CHE COSA E’ IL
CAFFE’ FILOSOFICO
Il Caffè filosofico è un luogo di dibattito dove vengono discussi argomenti di varia natura,
senza un filo conduttore o un programma predefinito. A questi incontri partecipano tutti coloro
che sono interessati, senza alcuna limitazione di cultura, di età, di formazione, di orientamento
personale.
L’origine del Caffè filosofico è piuttosto recente. A partire dal luglio del 1992, ogni
domenica mattina un filosofo francese, Marc Sautet, studioso di Nietzsche e docente
universitario, animava un dibattito che si teneva presso il Café de Phares a Parigi, in Place de la
Bastille. Come racconta lo stesso Sautet nel suo libro Socrate al Caffè, la cosa avvenne quasi per
caso e all’inizio i partecipanti erano una decina, ma settimana dopo settimana il numero
continuava a crescere fino ad arrivare a trenta/quaranta persone. E intanto cresceva anche il
numero dei Café philo che venivano aperti in Francia (oggi sono circa 180), e un po’ più tardi in
altre città europee e nel mondo (in Italia credo siano almeno una decina).

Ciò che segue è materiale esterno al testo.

-- ==== Sys2Proof/Syntax.lean ====
section
/-! DEFINITION. The commands of the block, one constructor per row of spec/opcode_table.json, in the
table's order. The first operand `t` of a command is the tick at which it reaches the device. -/

namespace Sys2Proof

/-- A flit as it crosses a bridge: its virtual channel (0 FRAME, 1 EVENT, 2 SHELF, 3 CONTROL), its bytes, and the credits of
that channel that the receiver gives back (R33, R35). -/
structure Flit where
  vc : Nat
  len : Nat
  free : Nat
  deriving DecidableEq, Repr

/-- The channel from Pipe cluster `clus` of line `ln` to the line's Frame cluster (R19, R20). -/
structure PipeChan where
  ln : Nat
  clus : Nat
  deriving DecidableEq, Repr

/-- What a calibration of a service converter core measures (R283). -/
structure SvcMeas where
  ofs : Int
  trim : Nat
  deriving DecidableEq, Repr
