-- ==== Sys2Proof/Machine/RegTable.lean ====
section
/-! DEFINITION. The fields of every register page, one definition each (offset, lowest bit,
width and reset value), transcribed from the register tables of the spec, and the rows by which
whole 32-bit words are read and written. The rule of each page's table stands over its fields. -/

namespace Sys2Proof.Machine

namespace F

/-! THERM page: R31 -/
def THERM_TEMP_MEAN : Fld := ⟨0x400, 0, 16, 0⟩
def THERM_TEMP_MAX : Fld := ⟨0x400, 16, 16, 0⟩
def THERM_VALID : Fld := ⟨0x404, 0, 16, 65535⟩
def THERM_SENSOR (i : Nat) : Fld := ⟨0x440 + 4 * i, 0, 16, 0⟩

/-! BRIDGE page: R35 -/
def BRIDGE_RETRAIN : Fld := ⟨0x040, 0, 1, 0⟩
def BRIDGE_REPLAY_LIMIT : Fld := ⟨0x040, 8, 8, 16⟩
def BRIDGE_READ_TIMEOUT : Fld := ⟨0x040, 16, 16, 50⟩
def BRIDGE_LINK_STATE : Fld := ⟨0x400, 0, 2, 0⟩
def BRIDGE_HELD_PEAK : Fld := ⟨0x400, 8, 8, 0⟩
def BRIDGE_UP_BYTES : Fld := ⟨0x408, 0, 64, 0⟩
def BRIDGE_DOWN_BYTES : Fld := ⟨0x410, 0, 64, 0⟩
def BRIDGE_REPLAY_COUNT : Fld := ⟨0x418, 0, 32, 0⟩
def BRIDGE_RETRAIN_COUNT : Fld := ⟨0x41C, 0, 32, 0⟩
def BRIDGE_DROP_FRAMES : Fld := ⟨0x420, 0, 32, 0⟩
def BRIDGE_READ_TIMEOUTS : Fld := ⟨0x424, 0, 32, 0⟩

/-! CAT page: R51 -/
def CAT_INDEX : Fld := ⟨0x040, 0, 10, 0⟩
def CAT_COUNT : Fld := ⟨0x400, 0, 16, 579⟩

/-! PKG page: R57, R58, R253, R456 -/
def PKG_VMAP_VECTOR (s : Nat) : Fld := ⟨0xC00 + 4 * s, 0, 6, s⟩
def PKG_VMAP_EN (s : Nat) : Fld := ⟨0xC00 + 4 * s, 7, 1, 0⟩
def PKG_STK_REQ : Fld := ⟨0x040, 0, 1, 0⟩
def PKG_STK_SYSTEM : Fld := ⟨0x040, 1, 1, 0⟩
def PKG_STK_RING_OUT : Fld := ⟨0x040, 2, 1, 0⟩
def PKG_LAST_EPOCH : Fld := ⟨0x400, 0, 16, 0⟩
def PKG_STK_PENDING : Fld := ⟨0x400, 16, 1, 0⟩
def PKG_LAST_SYSTEM : Fld := ⟨0x400, 17, 1, 0⟩
def PKG_PARTIAL : Fld := ⟨0x400, 18, 1, 0⟩
def PKG_SYS_FAILED : Fld := ⟨0x400, 19, 1, 0⟩
def PKG_ANSWERED : Fld := ⟨0x400, 24, 4, 0⟩
def PKG_STK_TAI_S : Fld := ⟨0x404, 0, 32, 0⟩
def PKG_STK_NS : Fld := ⟨0x408, 0, 32, 0⟩
def PKG_STK_MERGED : Fld := ⟨0x40C, 0, 32, 0⟩
def PKG_BAD_ACCESS : Fld := ⟨0x4E0, 0, 32, 0⟩
def PKG_FENCE_ACCESS : Fld := ⟨0x4E4, 0, 32, 0⟩
def PKG_USER_P (w : Nat) : Fld := ⟨0x070 + 4 * w, 0, 32, 0⟩
def PKG_USER_DETAIL : Fld := ⟨0x08C, 0, 16, 0⟩
def PKG_USER_GO : Fld := ⟨0x08C, 31, 1, 0⟩
def PKG_NEXT_ACC : Fld := ⟨0x500, 0, 64, 0⟩
def PKG_RSV_END : Fld := ⟨0x508, 0, 64, 0⟩
def PKG_ENTRIES : Fld := ⟨0x510, 0, 32, 0⟩
def PKG_LEDGER_LOST : Fld := ⟨0x514, 0, 32, 0⟩
def PKG_BUF_LEVEL : Fld := ⟨0x518, 0, 13, 0⟩
def PKG_RESEEDS : Fld := ⟨0x51C, 0, 32, 0⟩
def PKG_KEY : Fld := ⟨0x0A0, 0, 16, 0⟩
def PKG_WARM_RESET : Fld := ⟨0x0A0, 16, 1, 0⟩
def PKG_SHUTDOWN : Fld := ⟨0x0A0, 17, 1, 0⟩
def PKG_LC_ADVANCE : Fld := ⟨0x0A0, 18, 1, 0⟩
def PKG_LINE_RESET : Fld := ⟨0x0A4, 0, 12, 0⟩
def PKG_LR_KEY : Fld := ⟨0x0A4, 16, 16, 0⟩
def PKG_WDOG_MS : Fld := ⟨0x0A8, 0, 16, 1000⟩
def PKG_WDOG_EN : Fld := ⟨0x0A8, 16, 1, 1⟩
def PKG_WDOG_LIMIT : Fld := ⟨0x0A8, 20, 4, 3⟩
def PKG_WDOG_KICK : Fld := ⟨0x0AC, 0, 32, 0⟩
def PKG_LINE_AUTO_S : Fld := ⟨0x0B0, 0, 16, 0⟩
def PKG_LC_TARGET : Fld := ⟨0x0B4, 0, 2, 0⟩
def PKG_CERT_ADDR : Fld := ⟨0x0B8, 0, 32, 0⟩
def PKG_OFF_ALARM_S : Fld := ⟨0x0BC, 0, 32, 0⟩
def PKG_RESET_CAUSE : Fld := ⟨0x520, 0, 3, 0⟩
def PKG_LC_STATE : Fld := ⟨0x520, 4, 2, 0⟩
def PKG_BOOT_STAGE : Fld := ⟨0x520, 8, 4, 0⟩
def PKG_BOOT_SLOT : Fld := ⟨0x520, 12, 1, 0⟩
def PKG_TRIP_SEEN : Fld := ⟨0x520, 13, 1, 0⟩
def PKG_UNCLEAN : Fld := ⟨0x520, 14, 1, 0⟩
def PKG_LC_ERR : Fld := ⟨0x520, 15, 1, 0⟩
def PKG_LINE_RESET_ERR : Fld := ⟨0x520, 16, 1, 0⟩
def PKG_BOOT_MS : Fld := ⟨0x524, 0, 32, 0⟩
def PKG_PKG_ID : Fld := ⟨0x528, 0, 64, 0⟩
def PKG_PKG_INDEX : Fld := ⟨0x530, 0, 3, 0⟩
def PKG_WDOG_EXPIRIES : Fld := ⟨0x534, 0, 32, 0⟩
def PKG_MGMT_RESETS : Fld := ⟨0x538, 0, 32, 0⟩
def PKG_LINE_RESETS : Fld := ⟨0x53C, 0, 32, 0⟩
def PKG_TESTED : Fld := ⟨0x540, 0, 17, 0⟩
def PKG_LINE_FAILED : Fld := ⟨0x544, 0, 12, 0⟩
def PKG_VEC_REARM : Fld := ⟨0x050, 0, 64, 0⟩

/-! LINE page: R89 -/
def LINE_RUN : Fld := ⟨0x040, 0, 1, 0⟩
def LINE_TIMING : Fld := ⟨0x040, 1, 1, 1⟩
def LINE_FINE : Fld := ⟨0x040, 2, 1, 0⟩
def LINE_MODE : Fld := ⟨0x040, 3, 1, 0⟩
def LINE_SLOTS : Fld := ⟨0x040, 8, 4, 1⟩
def LINE_PLAN_CYCLE : Fld := ⟨0x040, 16, 5, 10⟩
def LINE_PERIOD : Fld := ⟨0x044, 0, 20, 100000⟩
def LINE_GRID_PHASE : Fld := ⟨0x048, 0, 20, 0⟩
def LINE_RANGE : Fld := ⟨0x04C, 0, 17, 50000⟩
def LINE_GROUP_INDEX : Fld := ⟨0x050, 0, 32, 394116936⟩
def LINE_PAUSE : Fld := ⟨0x054, 0, 1, 0⟩
def LINE_FREQ (s : Nat) : Fld := ⟨0x060 + 4 * s, 0, 20, 0⟩
def LINE_RATE (s : Nat) : Fld := ⟨0x060 + 4 * s, 24, 2, 2⟩
def LINE_REASON : Fld := ⟨0x400, 0, 8, 0⟩
def LINE_CHECK_SLOT : Fld := ⟨0x400, 8, 3, 0⟩
def LINE_CHECK_PAGE : Fld := ⟨0x400, 16, 6, 0⟩
def LINE_PLAN_ID : Fld := ⟨0x404, 0, 32, 0⟩
def LINE_SHOT_NO : Fld := ⟨0x408, 0, 64, 0⟩
def LINE_NEXT_PB_S : Fld := ⟨0x410, 0, 32, 0⟩
def LINE_NEXT_PB_NS : Fld := ⟨0x414, 0, 32, 0⟩
def LINE_NEXT_L0_S : Fld := ⟨0x418, 0, 32, 0⟩
def LINE_NEXT_L0_NS : Fld := ⟨0x41C, 0, 32, 0⟩
def LINE_COMMITS : Fld := ⟨0x420, 0, 32, 0⟩
def LINE_LATE_COMMITS : Fld := ⟨0x424, 0, 32, 0⟩
def LINE_PLAN_REJECTS : Fld := ⟨0x428, 0, 32, 0⟩
def LINE_PLAN_CHANGES : Fld := ⟨0x42C, 0, 32, 0⟩
def LINE_SYNC_LOSSES : Fld := ⟨0x430, 0, 32, 0⟩
def LINE_SHOTS : Fld := ⟨0x434, 0, 64, 0⟩
def LINE_SKIPPED : Fld := ⟨0x43C, 0, 32, 0⟩
def LINE_CANCELS : Fld := ⟨0x440, 0, 32, 0⟩
def LINE_COMMIT_SHOT : Fld := ⟨0x008, 8, 1, 0⟩
def LINE_CANCEL : Fld := ⟨0x008, 9, 1, 0⟩
def LINE_SYNC_LOST : Fld := ⟨0x00C, 8, 1, 0⟩
def LINE_ST_FINE : Fld := ⟨0x00C, 9, 1, 0⟩
def LINE_DEGRADED : Fld := ⟨0x00C, 10, 1, 0⟩
def LINE_PLAN_PENDING : Fld := ⟨0x00C, 11, 1, 0⟩
def LINE_SHOT_PENDING : Fld := ⟨0x00C, 12, 1, 0⟩
def LINE_TIMELINE : Fld := ⟨0x00C, 13, 1, 0⟩
def LINE_IN_GAP : Fld := ⟨0x00C, 14, 1, 0⟩
def LINE_PAUSE_REG : Fld := ⟨0x00C, 15, 1, 0⟩
def LINE_PAUSE_PACE : Fld := ⟨0x00C, 16, 1, 0⟩
def LINE_SAFE_COND : Fld := ⟨0x00C, 17, 1, 0⟩
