/-- The common fields of every page (R43). -/
def cBUSY : Fld := ⟨0x00C, 0, 1, 0⟩
def cERROR : Fld := ⟨0x00C, 2, 1, 0⟩
def cSTATE : Fld := ⟨0x00C, 4, 4, 0⟩
def cEVT_EN : Fld := ⟨0x014, 0, 32, 0⟩
def cSTOCKTAKE : Fld := ⟨0x028, 16, 16, 0⟩

/-! ## Events and the interrupt tree (R55, R56, R57) -/

/-- EVT_RAW of page `p`. -/
def evtRaw (d : Dev) (p : Nat) : Nat := Store.get d.evt 0 p

/-- Event bit `b` of page `p` is raised (R55). -/
def raise (d : Dev) (p b : Nat) : Dev :=
  { d with evt := Store.set d.evt 0 p (evtRaw d p ||| 2 ^ b) }

/-- Event bit `b` of page `p` is raised at an onset: where `was` is false and `now` true (R55). -/
def raiseOn (d : Dev) (p b : Nat) (was now : Bool) : Dev :=
  if now && !was then raise d p b else d

/-- EVT_PEND of page `p` (R43). -/
def evtPend (d : Dev) (p : Nat) : Nat := evtRaw d p &&& getR d p cEVT_EN

/-- The pages with EVT_PEND ≠ 0. -/
def pendPages (d : Dev) : List Nat :=
  (d.evt.filter (fun e => e.2 &&& getR d e.1 cEVT_EN != 0)).map (·.1)

/-- The ring indication of ring `r` is pending (R413): a HOST ring other than 28 with NOTIFY_EN whose
buffer holds at least NOTIFY_64B × 64 bytes, or an item older than NOTIFY_US. -/
def ringInd (d : Dev) (r : Nat) : Bool :=
  let held := (getR d pgRings (F.RINGS_WR r) + 2 ^ 31 - getR d pgRings (F.RINGS_RD r)) %
    2 ^ clampN 12 30 (getR d pgRings (F.RINGS_SIZE_LOG2 r))
  getR d pgRings (F.RINGS_BIND r) == 1 && r != 28 && flagR d pgRings (F.RINGS_NOTIFY_EN r) &&
  decide (0 < held) &&
  (decide (getR d pgRings (F.RINGS_NOTIFY_64B r) * 64 ≤ held) || (Store.get d.rings RingSt.reset r).aged)

/-- The source of the interrupt tree that page `p` belongs to (R56). -/
def pageSource (p : Nat) : Option Nat :=
  match lineOfPage p with
  | some n => some (if n < 6 then 8 + n else 10 + n)
  | none =>
    match dieCommonOf p with
    | some (1, _) => some 14
    | some (_, _) => some 22
    | none => if p < 0x070 then some (p / 16) else none

/-- The pending sources (R56). -/
def srcPend (d : Dev) : List Nat :=
  (pendPages d).filterMap pageSource ++
  ((List.range 32).filter (ringInd d)).map (32 + ·)

/-- The active vectors (R57): those with an enabled pending source mapped to them. -/
def vecsActive (d : Dev) : List Nat :=
  let on := (srcPend d).filter (fun s => flagR d pgPkg (F.PKG_VMAP_EN s))
  let vs := on.map (fun s => getR d pgPkg (F.PKG_VMAP_VECTOR s))
  (List.range 64).filter (fun v => vs.contains v)

/-- Vector `v` is masked, by its Mask bit or by the Function Mask (R57). -/
def vecMasked (q : Irq) (v : Nat) : Bool := q.funcMask || q.masked.contains v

C’è da sottolineare che non tutti i Caffè filosofici che hanno assunto questa
denominazione mantengono il carattere del Café philo originario, nel senso che sono luoghi
dove vengono invitati a parlare su temi prestabiliti, secondo una modalità altrettanto
interessante ma più convenzionale, scrittori, filosofi, artisti, poeti.
Ciò che caratterizza, infatti, il Caffè filosofico nel senso proprio ha alcune caratteristiche
ben precise:
Non si fa storia della filosofia, né si analizza il pensiero di un filosofo
Gli argomenti possono essere i più svariati, nella convinzione che non vi sono questioni
filosofiche in sé, ma che ogni questione può essere trattata filosoficamente, sono le
domande e gli stimoli che nascono durante il dialogo a diventare filosofici.
Il filosofo che presiede al dibattito non è il protagonista; non sceglie il tema della
discussione, che viene stabilito dai partecipanti all’inizio dell’incontro; non è un
“esperto” dell’argomento, ma degli strumenti metodologici con i quali tale argomento
viene sviluppato; la sua funzione è quindi quella del “mediatore”, o del “facilitatore”
che ha il compito di coordinare e indirizzare la discussione verso un approfondimento
consapevole.
Il presupposto (ed è questa già una scelta filosofica) su cui si fonda questa attività è che la
filosofia nella sua sostanza non è un messaggio ma un metodo, non è una teoria ma una pratica.
E non è un caso che la nascita dei Café philo sia avvenuta negli stessi anni in cui si stava
affermando proprio la “rinascita della filosofia pratica”, cioè di quella parte della filosofia
accademica che riflette sugli aspetti etici e comportamentali delle persone.
Per gli antichi, filosofare significava essenzialmente prendersi cura di sé, imparando a
riflettere sui problemi della persona e della vita quotidiana, ma anche, e soprattutto, sui criteri
del pensare e dell’argomentare, cioè sui processi che portano al “ragionare bene”, poiché la
filosofia è l’unica disciplina che assume il pensiero come proprio contenuto e insieme come
metodo di ricerca.
Prima di studiare filosofia nelle scuole e nelle università, prima di leggere i classici e
appropriarsi di teorie e concetti, c’è un modo di filosofare che appartiene a tutti e che tutti
possono praticare, anche se privi di formazione culturale o predisposizioni particolari, che è
quello di esercitarsi ad un uso critico, cioè consapevole, del pensiero: come diceva Montaigne,
“è meglio una testa ben fatta, che una testa piena”E non dimentichiamo che la filosofia non è nata nelle scuole e nelle università, ma nelle
strade e nelle piazze (nell’ agorà), dove insieme alle merci, agli scambi, alla moneta,
circolavano idee, opinioni, linguaggi diversi. Il senso del Caffè filosofico è tutto qui: riscoprire il
senso delle domande universali sul perché delle cose come parte della nostra quotidianità;
recuperare il piacere dei momenti di socialità, dell’ascolto e del confronto, durante i quali
giocare a filosofare significa costruire un percorso nel quale il dialogo con gli altri si combina
con la riflessione personale, senza preoccuparsi di stabilire dove tale percorso ci condurrà.
Ma giocare, come si sa, è una cosa seria.